Wal-Mart and Morgan Stanley might derive a shred of bleak comfort from the knowledge that they are not alone in their practices. Women who work for the US government under the Bush administration are paid 78 per cent of the salaries earned by male employees, said columnist Susan Estrich. And America’s only leading the way. This January, British finance unions Amicus and Unifi announced that the pay gap between men and women working in financial services was as high as 43 per cent.

The only reason that pay discrimination hasn’t become a huge issue in India is because women are still struggling for more basic rights — including in many cases, the right to step out of the home and work in the first place.
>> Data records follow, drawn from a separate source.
/-- Converts a run along the blocking axis: blocks of an MX format or groups of an N format, in order (R95). -/
def quantiseRun (f : Nat) (xs : List (Num × Rnd)) : Quant × List Nat :=
  if isGrouped f then
    let qs := (chunksOf 4096 xs.length xs).map (quantiseN f)
    ({ codes := qs.flatMap (·.codes), bscales := qs.flatMap (·.bscales), sat := sumNat (qs.map (·.sat)), under := sumNat (qs.map (·.under)) },
      qs.map (·.tscale))
  else if isBlock f then
    let qs := (chunksOf (blockSize f) xs.length xs).map (quantiseMx f)
    ({ codes := qs.flatMap (·.codes), bscales := qs.flatMap (·.bscales), sat := sumNat (qs.map (·.sat)), under := sumNat (qs.map (·.under)) }, [])
  else (quantisePlain f xs, [])

/-- Decodes a run of up to 256 elements that travels with its scales (R45, R97). -/
def decodeRun (r : Run) : List Num :=
  r.codes.zipIdx.map fun (c, i) => decodeElem r.fmt c (nth r.bscales (i / blockSize r.fmt) 0) r.tscale

/-! ### The exact leaf -/

/-- The leaf of a list of exact terms (R110, R111). -/
def leafOf (ts : List Num) : Word :=
  if ts.any (· == .nan) ∨ (ts.any (· == .inf false) ∧ ts.any (· == .inf true)) then nan32
  else if ts.any (· == .inf false) then 0x7F800000
  else if ts.any (· == .inf true) then 0xFF800000
  else enc32 .rne (Num.ofRat false (ratSum (ts.map Num.real)))

/-- A contraction's leaf: exact products of decoded operands (R110). -/
def leafProducts (xs ys : List Num) : Word := leafOf (List.zipWith Num.mul xs ys)

/-! ### The canonical tree -/

/-- One node: its members added left to right (R115). -/
def foldNode {α : Type} (op : α → α → α) : List α → Option α
  | [] => none
  | x :: xs => some (xs.foldl op x)

/-- The nodes of the next level: runs of 8 from index 0 (R115). -/
def nextLevel {α : Type} (op : α → α → α) (level : List α) : List α :=
  (chunksOf 8 level.length level).filterMap (foldNode op)

/-- Levels are folded until one node is left; `fuel` bounds the depth. -/
def treeFuel {α : Type} (op : α → α → α) : Nat → List α → List α
  | 0, xs => xs
  | k + 1, xs => if xs.length ≤ 1 then xs else treeFuel op k (nextLevel op xs)

/-- canonical_sum with a node operation (R115, Table 03-7); none of no children. -/
def canonicalTree {α : Type} (op : α → α → α) (xs : List α) : Option α := (treeFuel op xs.length xs).head?

/-- canonical_sum in FP32 (R115, R116). -/
def canonicalSum (xs : List Word) : Word := (canonicalTree fadd xs).getD 0

/-! ### Attention combine -/

/-- attention_combine (R123). -/
def attentionCombine (a b : AttState) : AttState :=
  if a.m = 0xFF800000 then b
  else if b.m = 0xFF800000 then a
  else
    let m := fmax a.m b.m
    let a1 := fexp (fsub a.m m)
    let a2 := fexp (fsub b.m m)
    { m, l := fadd (fmul a.l a1) (fmul b.l a2), o := List.zipWith (fun x y => fadd (fmul x a1) (fmul y a2)) a.o b.o }

/-! ### Integers and conversions of the vector unit (R127, R212) -/

/-- FP32 to saturating INT32, ties to even, NaN to 0. -/
def f2i (a : Word) : Word :=
  match dec32 a with
  | .nan => 0
  | .inf n => if n then 0x80000000 else 0x7FFFFFFF
  | .fin n m =>
    let k := rndInt .rne (if n then -m else m)
    if 2 ^ 31 - 1 < k then 0x7FFFFFFF else if k < -2 ^ 31 then 0x80000000 else BitVec.ofInt 32 k

def i2f (a : Word) : Word := enc32 .rne (Num.ofRat false (a.toInt : Rat))
def u2f (a : Word) : Word := enc32 .rne (Num.ofRat false (a.toNat : Rat))

/-- Philox draw of element `i` for stochastic rounding (R106). -/
def srDraw (seed tensor step w i : Nat) : Nat :=
  philox seed tensor (i / 4) (i / 4 / 2 ^ 32) step w (i % 4)

/-! ### Vector-unit lanes and expression instructions (R125 to R127, Table 05-10) -/

/-- A floating pattern that is a NaN. -/
def isNan32 (a : Word) : Bool := dec32 a == .nan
In some companies, the disparity is actually justified on the grounds that women will get married, need more time for household work, have children, ad infinitum, ad nauseum. It’s interesting that this argument is made by men who refuse to recognise that the time they spend away from running their homes or bringing up their children is time some woman or the other — wives, mothers, domestic help — have to spend in order to do that particular job.

One way in which to force change would be to remove the veil of secrecy that surrounds the question of pay. If women knew that the man in the next cubicle was out-earning them for doing the same job, they might get more active about the issue. The other way, of course, is for companies to recognise that you need to pay men and women the same, to maintain a workplace where women aren’t second-class citizens, and to restore some dignity to labour. But that’s asking for the moon. Unless you’re backed by a decent jury and an active legal system.